Окладникова слободка распечатала первые сны. Мела поземка, как предвестник метели. Еще светили на небе звезды, но их уже обволакивали низкие дымные хвосты. У детинца на вахте стрельцы жгли костер. Ветер нажигал щеки. Набросив на голову суконный башлык, Любим прижался к простенку, словно бы скрылся от случайного пригляда. Сбоку за чужим заулком, опоясанная суметами снега, темнела длинная присадистая изба Ивана Семеновича Личютина; едва прояснивали крыша, снежная бахрома в пазьях стены да кухта на карнизах верхних оконниц. Со скатов избы завивало снежные змеи и ветер, отрясая с их длинных гнучих хвостов студеный прах, кидал пригоршнями в лицо Любиму. Господи, ведь на всю Окладникову слободу, почитай, большая весть: с самой престольной накатил обоз со сторожею и стал на постой во вдовьей избе, минуя воеводу; столько огней разом заполнили двор, сполохов, коньего ржания, криков и руганья, когда сымали с возов клади, и детского плача, и ребячьей возни. И неуж до соседнего житья не достал шум пришлецов? ведь никто не явился дознаться из любопытства, каких таких гостей привел Господь к Улите Егоровне, с каких краев будут подорожники в ночь – за полночь и нет ли кого из своих? Иль повымерли все и утекли в небесные райские селитбы на вечное счастие?
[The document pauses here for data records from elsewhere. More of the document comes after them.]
-- ==== Sys2Proof/Machine/Commands.lean ====
section
/-!
DEFINITION. The checks of a command (spec/08_commands_and_scheduling.md R280) and what the sequencer's own commands do, but
for those that act on queues (Queues.lean) and administrative ones (Partitions.lean): memory, counters, versions, ownership
and codebook retirement.
-/
namespace Sys2Proof.Machine

/-- Whether a command's source is the physical function or Newt's path (R271). -/
def Chip.fromPf (s : Chip) (m : Cmd) : Bool :=
  match m.origin with
  | .newt _ => true
  | .ring => s.rd (A.SEQ_Q_CFG m.queue) F.SEQ_Q_CFG_SOURCE == 1
  | .fabric _ => false

/-- Whether two spans of `n` bytes overlap in one space (R167). -/
def Chip.overlaps (s : Chip) (a b : Locator) (n : Nat) : Bool :=
  a.space == b.space && (a.space == 0 || b.eid == s.selfEid) && (a.space != 2 || a.engine == b.engine)
    && Nat.blt a.addr (b.addr + n) && Nat.blt b.addr (a.addr + n)

/-- Whether a locator's span of `n` bytes runs past its buffer (R17). The capacity of STG is a matter of R112. -/
def Locator.tooLong (l : Locator) (n : Nat) : Bool :=
  (l.space == 0 && Nat.blt (2 ^ 56) (l.addr + n)) || (l.space == 2 && Nat.blt (scrSize l.engine) (l.addr + n))

/-- Whether partition `part` owns what a locator names on this E9 (R279, R280 step 3). -/
def Chip.locatorOk (s : Chip) (part : Nat) (l : Locator) : Bool :=
  l.space == 0 || l.eid != s.selfEid
    || ((l.space != 2 || s.engineOf l.engine == some part) && (!l.countEn || s.counterIs l.counter part))

/-- The R17, range and ownership checks of a move of `n` bytes (R167). -/
def Chip.moveCheck (s : Chip) (part : Nat) (src : Option Locator) (dst : Locator) (n : Nat) : Option Status :=
  if dst.tooLong n || (src.elim false (fun l => l.tooLong n)) then some .lengthRange
  else if (dst.space == 0 && dst.countEn)
      || src.elim false (fun l => l.countEn || (l.space != 0 && l.eid != s.selfEid) || s.overlaps l dst n) then
    some .formatInvalid
  else if n == 0 then some .ok
  else if !s.locatorOk part dst || !src.elim true (fun l => s.locatorOk part l) then some .accessDenied
  else none

/-- The span check of FLUSH_RANGE, TIER_HINT and PREFETCH: LENGTH_RANGE past the end of the range that covers the address
(R17). -/
def Chip.spanCheck (s : Chip) (part addr n : Nat) : Option Status :=
  match s.rangeCheck s.active part (addr / 16384) with
  | .entry i _ =>
    let a := A.PTN_RANGE s.active i
    if Nat.blt (16384 * (s.rd a F.PTN_RANGE_BASE_TILE + s.rd a F.PTN_RANGE_TILES)) (addr + n) then some .lengthRange else none
  | _ => none

/-- The checks of a short address's span of `n` bytes on engine `e`. -/
def shortTooLong (e : Option Nat) (l : Locator) (n : Nat) : Bool :=
  (l.space == 0 && Nat.blt (2 ^ 56) (l.addr + n))
    || (l.space == 2 && Nat.blt (match e with | some e => scrSize e | none => 2 ^ 23) (l.addr + n))

/-- The checks of GATHER and SCATTER (R227). -/
def Chip.rowCheck (s : Chip) (m : Cmd) : Option Status :=
  let r := m.rowCmd
  let scatter := slotOp m.cur == oSCATTER
  let listN := r.rows * (if r.form == 0 then 8 else 4)
  let c := r.contig
  if c.tooLong (r.rows * r.rowBytes)
      || (bitAt m.cur (8 * 24 + 38) && Nat.blt (scrSize m.engine) (prm m.cur 24 38 + listN)) then some .lengthRange
  else if c.space == 0 || (scatter && (c.countEn || c.eid != s.selfEid)) || Nat.blt 1048576 r.rows || Nat.blt 65536 r.rowBytes then
    some .formatInvalid
  else if r.rows == 0 || r.rowBytes == 0 then some .ok
  else if !s.locatorOk m.part c then some .accessDenied
  else none

/-- The checks of FILTER_SCAN (R229). -/
def Chip.scanCheck (m : Cmd) : Option Status :=
  let x := m.cur
  let n := prm x 16 32
  let rb := prm x 20 16
  let key := prm x 22 16
  let fmt := bits x 192 4
  let size := fmtSize fmt 0
  let out := Locator.ofShort (prm x 40 64)
  let mask (op : Nat) : Bool := op == 7 && Nat.ble fmt 2
  if shortTooLong (some m.engine) (Locator.ofShort (prm x 8 64)) (n * rb) || shortTooLong (some m.engine) out (prm x 48 64) then
    some .lengthRange
  else if rb % 4 != 0 || Nat.blt 4096 rb || (rb != 0 && (key % size != 0 || Nat.blt rb (key + size))) || out.space == 0
      || mask (bits x 200 4) || (bits x 196 2 != 0 && mask (bits x 204 4)) then some .formatInvalid
  else if n == 0 || rb == 0 then some .ok
  else none

/-- A positive finite FP32 code (CLIP), and a TOL: not negative, +∞ allowed (Table 7.8). -/
def clipOk (c : Nat) : Bool := Nat.blt 0 c && Nat.blt c 0x7F800000
def tolOk (c : Nat) : Bool := Nat.ble c 0x7F800000 || c == 0x80000000

/-- The checks of ENCODE and CODEBOOK_BUILD (R249, R250, R252). -/
def Chip.codecCheck (s : Chip) (m : Cmd) : Option Status :=
  let x := m.cur
  let rate := prm x 9 8
  let fmt := prm x 12 8
  let n := prm x 24 64
  let slot := prm x 8 8
  let denied := (s.tilesOf m.part).isEmpty || s.owner (A.CDC_SLOT slot) != some m.part
  let src := Locator.ofShort (prm x 16 64)
  let tooLong := shortTooLong (some m.engine) src (n * fmtSize fmt 0)
  let rateBad := Nat.blt rate 2 || Nat.blt 8 rate
  if slotOp x == oENCODE then
    let dst := Locator.ofShort (prm x 40 64)
    if tooLong || (!rateBad && n != 0 && Nat.blt (prm x 48 64) (streamBytes rate (n / 256)))
        || shortTooLong none dst (prm x 48 64) then some .lengthRange
    else if rateBad || Nat.blt 2 fmt || n % 256 != 0 || !clipOk (prm x 32 32) || !tolOk (prm x 36 32) || dst.space == 2
        || dst.addr % 256 != 0 then some .formatInvalid
    else if denied then some .accessDenied
    else if n == 0 then some .ok
    else none
  else
    let load := prm x 10 8 == 1
    if tooLong then some .lengthRange
    else if rateBad || Nat.blt 1 (prm x 10 8) || Nat.blt 2 fmt || Nat.blt 16 (prm x 11 8)
        || (load && (fmt != 1 || (n != 2 ^ rate && n != 0))) || (!load && (n % 256 != 0 || !clipOk (prm x 32 32))) then
      some .formatInvalid
    else if denied then some .accessDenied
    else if n == 0 then some .ok
    else none

/-- The checks of WAIT, and of WAIT_COPY's wait (R182). -/
def Chip.waitCheck (s : Chip) (part ref : Nat) : Option Status :=
  if crefEid ref != s.selfEid then some .formatInvalid
  else if !s.counterIs (crefIndex ref) part then some .accessDenied
  else none

/-- The checks of KERNEL_LAUNCH (Table 8.7). -/
def Chip.launchCheck (s : Chip) (m : Cmd) : Option Status :=
  let x := m.cur
  let e := prm x 18 8
  let n := prm x 16 16
  let any := bitAt x 152
  let compat := bitAt x 153
  if (any && e != 0) || (compat && Nat.ble 64 e) || Nat.blt 4096 n || prm x 20 32 == 0 then some .formatInvalid
  else if n == 0 then some .ok
  else if !any && s.engineOf e != some m.part then some .accessDenied
  else if !s.stgHas m.part (prm x 8 38) (64 * n) then some .quota
  else none

/-- The checks of R280, steps 1 to 3, on the packet that runs in command `m`: the ending status, `ok` where R18 ends it.
`chain` is whether it is a packet of a chain. -/
def Chip.checkCmd (s : Chip) (m : Cmd) (chain : Bool) : Option Status :=
  let x := m.cur
  let o := slotOp x
  let part := m.part
  match packetCheck x with
  | some st => some st
  | none =>
    if opIsAdmin o && !s.fromPf m then some .accessDenied
    else if o == oCANCEL then (if prm x 8 10 / 16 == part then none else some .accessDenied)
    else if o == oJOB_SUSPEND || o == oJOB_RESUME then (if prm x 8 16 == 0 then some .formatInvalid else none)
    else if o == oCOPY then s.moveCheck part (some (Locator.of (prm x 8 128))) (Locator.of (prm x 24 128)) (prm x 40 64)
    else if o == oFILL then s.moveCheck part none (Locator.of (prm x 8 128)) (prm x 24 64)
    else if o == oWAIT_COPY then
      match s.moveCheck part (some (Locator.of (prm x 24 128))) (Locator.of (prm x 40 128)) (prm x 56 64) with
      | some .ok => s.waitCheck part (prm x 8 32)
      | some st => if st == .accessDenied && crefEid (prm x 8 32) != s.selfEid then some .formatInvalid else some st
      | none => s.waitCheck part (prm x 8 32)
    else if o == oFLUSH_RANGE || o == oTIER_HINT || o == oPREFETCH then
      match s.spanCheck part (prm x 8 56) (prm x 16 64) with
      | some st => some st
      | none => if prm x 16 64 == 0 then some .ok else none
    else if o == oCOUNTER_SET then s.waitCheck part (prm x 8 32)
    else if o == oCOUNTER_ADD then
      let ref := prm x 8 32
      let remote := crefEid ref != s.selfEid
      if prm x 12 8 == 1 && (!chain || remote) then some .formatInvalid
      else if remote && prm x 16 48 == 0 then some .ok
      else if !remote && !s.counterIs (crefIndex ref) part then some .accessDenied
      else none
    else if o == oWAIT then s.waitCheck part (prm x 8 32)
    else if o == oGATHER || o == oSCATTER then s.rowCheck m
    else if o == oFILTER_SCAN then Chip.scanCheck m
    else if o == oKERNEL_LAUNCH then s.launchCheck m
    else if o == oATTEND || o == oPROJECT then (if (s.tilesOf part).isEmpty then some .accessDenied else none)
    else if o == oENCODE || o == oCODEBOOK_BUILD then s.codecCheck m
    else if o == oCODEBOOK_RETIRE then
      if (s.tilesOf part).isEmpty || s.owner (A.CDC_SLOT (prm x 8 8)) != some part then some .accessDenied else none
    else if o == oVERSION_CLOSE then (if bitAt x (8 * 16 + 15) && !s.fromPf m then some .accessDenied else none)
    else if o == oOWN_CLAIM then (if prm x 8 56 % 64 != 0 || prm x 20 32 == 0 then some .formatInvalid else none)
    else if o == oOWN_RELEASE then (if prm x 8 56 % 64 != 0 then some .formatInvalid else none)
    else if o == oPARTITION_RESERVE then s.reserveCheck (prm x 8 6) (prm x 9 8) (prm x 10 16) (prm x 12 16) (bitAt x (8 * 14))
    else if o == oLOST_ACK then (if !bitAt x (8 * 24) && prm x 16 64 == 0 then some .ok else none)
    else none

/-! ### Memory commands of the sequencer -/

/-- FLUSH_RANGE (R109): the ENGINE lines of the span are written back; it waits for those already in flight as well. -/
def Chip.runFlush (s : Chip) (m : Cmd) : Chip :=
  let addr := prm m.cur 8 56
  let len := prm m.cur 16 64
  let inSpan (l : Nat) : Bool := Nat.ble (addr / 64) l && Nat.ble l ((addr + len - 1) / 64)
  let mine := ((s.cacheOf m.part).filter (fun e => keyRole e.1 == roleENGINE && inSpan (keyLine e.1)))
  let flying := distinct (mine.filterMap (fun e => e.2.flight))
  let idle := (mine.filter (fun e => e.2.flight.isNone)).map (fun e => keyLine e.1)
  let r := (distinct (idle.map (· / 4))).foldl (fun (acc : Chip × List Nat) sec =>
    match acc.1.pushSector m.part sec with
    | (s, some tag) => (s, acc.2 ++ [tag])
    | (s, none) => (s, acc.2)) (s, [])
  let s := r.1.modSeq (fun q => { q with
    outs := q.outs ++ r.2.map (fun t => { tag := t, pool := true, cmd := m.id, issuer := m.issuer }) })
  s.issued { m with waits := (flying ++ r.2).map (fun t => (2 * t + 1, none)) } .ok idle.length

/-- The tiles on which a hint or a prefetch of bytes [addr, addr+n) acts (R113): those of the replica where the range is
redirected. `whole` leaves out those partly covered. -/
def Chip.hintTiles (s : Chip) (r : RangeRef) (addr n : Nat) (whole : Bool) : List Nat :=
  let lo := if whole then ceilDiv addr 16384 else addr / 16384
  let hi := if whole then (addr + n) / 16384 else (addr + n + 16383) / 16384
  (upFrom lo (hi - lo)).map (fun t => if s.rangeRedirected r then s.replicaTile r t else t)

/-- Where TIER_HINT and PREFETCH act: the HOMED range, or the status that ends them (R31). -/
def Chip.hintRange (s : Chip) (m : Cmd) (addr : Nat) : Except Status RangeRef :=
  match s.rangeCheck s.active m.part (addr / 16384) with
  | .unmapped => .error .rangeUnmapped
  | .foreign => .error .accessDenied
  | .broken _ => .error .tableCheck
  | .entry i k => if k == 1 then .ok ⟨s.active, i⟩ else .error .staleEpoch

/-- Promotions that HOT hints started and that wait for a frame are tried (R113). -/
def Chip.promoteWanted (s : Chip) : Chip :=
  if s.asleep then s else
  s.pool.wanted.foldl (fun s t =>
    let s := if (s.tile t).state == .flash then s.promote t else s
    if (s.tile t).state == .flash then s else s.modPool (fun q => { q with wanted := q.wanted.filter (· != t) })) s

/-- TIER_HINT (R113). -/
def Chip.runHint (s : Chip) (m : Cmd) : Chip :=
  let addr := prm m.cur 8 56
  let n := prm m.cur 16 64
  let mode := prm m.cur 24 8
  match s.hintRange m addr with
  | .error st => s.failCmd m st 1 addr 0
  | .ok r =>
    if mode == 3 then
      let l := s.hintTiles r addr n true
      (l.foldl (fun s t => s.discardTile t) s).endPacket m.id .ok l.length
    else if !s.tiered r then s.endPacket m.id .ok 0
    else
      let l := s.hintTiles r addr n false
      let s := l.foldl (fun s t =>
        let age := s.age
        let s := s.modTile t (fun x => { x with hint := mode, hintAge := age })
        if mode == 1 && (s.tile t).state == .flash then s.modPool (fun q => { q with wanted := distinct (q.wanted ++ [t]) }) else s) s
      s.promoteWanted.endPacket m.id .ok l.length

/-- PREFETCH (Table 8.5): the tiles to promote are listed, under 2^20 before their promotion starts and 2^20 + 1 after. -/
def Chip.runPrefetch (s : Chip) (m : Cmd) : Chip :=
  let addr := prm m.cur 8 56
  match s.hintRange m addr with
  | .error st => s.failCmd m st 1 addr 0
  | .ok r =>
    let m := if m.stage != 0 then m else
      { m with stage := 1
               asked := ((s.hintTiles r addr (prm m.cur 16 64) false).filter (fun t =>
                 (s.tile t).state == .flash || (s.tile t).state == .promoting)).map (fun t => (2 ^ 20, t)) }
    let s := m.asked.foldl (fun s (e : Nat × Nat) => if e.1 == 2 ^ 20 && (s.tile e.2).state == TileState.flash then s.promote e.2 else s) s
    let m := { m with asked := m.asked.map (fun (e : Nat × Nat) => if (s.tile e.2).state == TileState.flash then e else (2 ^ 20 + 1, e.2)) }
    let ended (e : Nat × Nat) : Bool := e.1 == 2 ^ 20 + 1 && (s.tile e.2).state != .promoting
    if m.asked.all ended then
      let bad := m.asked.any (fun (e : Nat × Nat) => (s.tile e.2).state == TileState.flash)
      let good := (m.asked.filter (fun (e : Nat × Nat) => (s.tile e.2).state != TileState.flash)).length
      (s.setCmd { m with asked := [] }).endPacket m.id (if bad then .uncorrectable else .ok) good
    else s.setCmd m

/-! ### Counters -/

/-- COUNTER_SET (R181). -/
def Chip.runCounterSet (s : Chip) (m : Cmd) : Chip :=
  let c := crefIndex (prm m.cur 8 32)
  if !s.counterOk c then s.failCmd m .tableCheck 4 (A.SEQ_COUNTER c) 0
  else
    let o := s.counter c F.SEQ_COUNTER_OWNER_JOB
    let job := if Nat.blt m.queue 1024 then s.rd (A.SEQ_Q_CFG m.queue) F.SEQ_Q_CFG_JOB else 0
    if o != 0 && job != o && !s.fromPf m then s.endPacket m.id .ownerMismatch 0
    else (s.counterSet c (prm m.cur 16 48) (prm m.cur 12 1) (prm m.cur 22 16)).endPacket m.id .ok 0
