/-- A request of the CPU of gang `g`, mapped by Table 3.11: to the home here, or to the remote one. -/
def Chip.gangRequest (s : Chip) (g tag dpa msg : Nat) (who : Asker) (data : List Byte) : Chip :=
  let p := s.gangPart g
  if s.scrubbing p then s.gangError g tag .partitionScrubbing p dpa
  else
    match s.gangAddr g dpa with
    | none => s.gangError g tag .rangeUnmapped p dpa
    | some a =>
      let line := a / 64
      let c : Coh := { msg := msg, lmask := 2 ^ (line % 4), saddr := line / 4 }
      let eid := s.gangEid g
      let merging := match who with | .gangMerge _ _ _ _ _ => true | _ => false
      if (s.homed (line / 256)).isSome && !merging then
        s.homeRequest { cls := if cohIsData msg then clsCOH_DATA else clsCOH, epoch := s.active, partition := p, src := eid,
                        dst := s.selfEid, segs := if cohIsData msg then 1 else 0, body := Coh.body c,
                        payload := payloadOf [(line % 4, data)] } (some (g, tag))
      else (s.ask who p 0 eid c (payloadOf [(line % 4, data)])).1.tellAskers

/-- A snoop of a home leaves to the CPU of gang `g` (Table 4.11). -/
def Chip.gangSnoop (s : Chip) (g : Nat) (p : Packet) : Chip :=
  let c := Coh.ofBody p.body
  let k := if c.msg == mSnpInv then SnoopKind.inv else if c.msg == mSnpShare then .share else .cur
  let line := 4 * c.saddr + (argMin id ((upFrom 0 4).filter (fun j => bitAt c.lmask j))).getD 0
  let s := s.modPool (fun q => { q with biSnoops := q.biSnoops ++ [⟨g, p.src, p.partition, p.tc, c.txn, c.saddr, c.lmask, k⟩] })
  s.emitOut (.biSnoop g c.msg (line * 64))

/-- The response that the home gets (Table 4.11). -/
def biRspMsg (k : SnoopKind) (r : BiRsp) : Nat :=
  match k, r with
  | .inv, _ => mRspI
  | .share, .birspS => mRspS
  | .share, _ => mRspI
  | .cur, .birspI => mRspI
  | .cur, _ => mRspCur

/-- The CPU of gang `g` answers the oldest back-invalidation snoop of the line at a pool address (R161). -/
def Chip.biResponse (s : Chip) (g addr : Nat) (r : BiRsp) : Chip :=
  match s.pool.biSnoops.find? (fun b => b.gang == g && b.saddr == addr / 256 && bitAt b.lmask (addr / 64 % 4)) with
  | none => s
  | some b =>
    let s := s.modPool (fun q => { q with biSnoops := q.biSnoops.filter (fun x => x != b) })
    let p : Packet := { cls := clsCOH, tc := b.tc, partition := b.part, dst := b.home, src := s.gangEid g,
                        body := Coh.body { msg := biRspMsg b.kind r, txn := b.txn, saddr := b.saddr, lmask := b.lmask } }
    if b.home == s.selfEid then s.snoopResponse p else s.send p

/-- The Heartbeat of gang `g` to this home, while its link is up (R161). -/
def Chip.gangBeat (s : Chip) (g : Nat) : Chip :=
  if s.inService (4 * g) then s.heartbeat { src := s.gangEid g, partition := s.gangPart g } else s

/-- A packet that leaves by the port of a mode D gang: a snoop becomes a back-invalidation snoop, a completion the CPU's
answer. -/
def Chip.toGang (s : Chip) (g : Nat) (p : Packet) : Chip :=
  let c := Coh.ofBody p.body
  if (p.cls == clsCOH || p.cls == clsCOH_DATA) && Nat.ble 0x10 c.msg && Nat.ble c.msg 0x12 then s.gangSnoop g p
  else if p.cls == clsCOH || p.cls == clsCOH_DATA then s.completionIn p
  else s

end Sys2Proof.Machine
end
Почудилось Любиму, что за боковой слюдяной шибкою, припорошенной снегом и окованной ледяной бронею, мазнуло желтым сполохом, вроде бы там кто-то крадучись приблизился к окну со свечным огарышем и прислонил лицо. Любим напряг взор; да нет, примстилось. Соскочить бы со взвоза, метнуться через репища в соседский заулок, колотнуться бы скрадчиво в ворота. Да нет; хоть и сердце сполошливо мечется, но ноги – как ватные. Разве станет девка на выданье ждать изменщика неверного восемь долгих лет, чтобы свою молодость добровольно поместить в скудельницу, отрезать от короткой бабьей жизни добрую краюху заповеданных сладких женитвенных лет? Потому и крепился Любим перед матерью, не заводил разговора, ни словом, ни полсловом не выдал горючей сердечной тоски по Олисаве, что вот здесь, в конце пути, неожиданно потерял под окнами нареченной всякие надежды на счастие.
Глава четвертая
А утром ни свет ни заря прибрел в Окладникову слободку юрод. Встречай, мати, и середнее заблудшее дитя, пеки подовые пироги да ставь пиво и собирай привальное. Сколько радости сразу приспел тебе Господь. Только вечор вспоминали сыночка, а нынь и сам на пороге...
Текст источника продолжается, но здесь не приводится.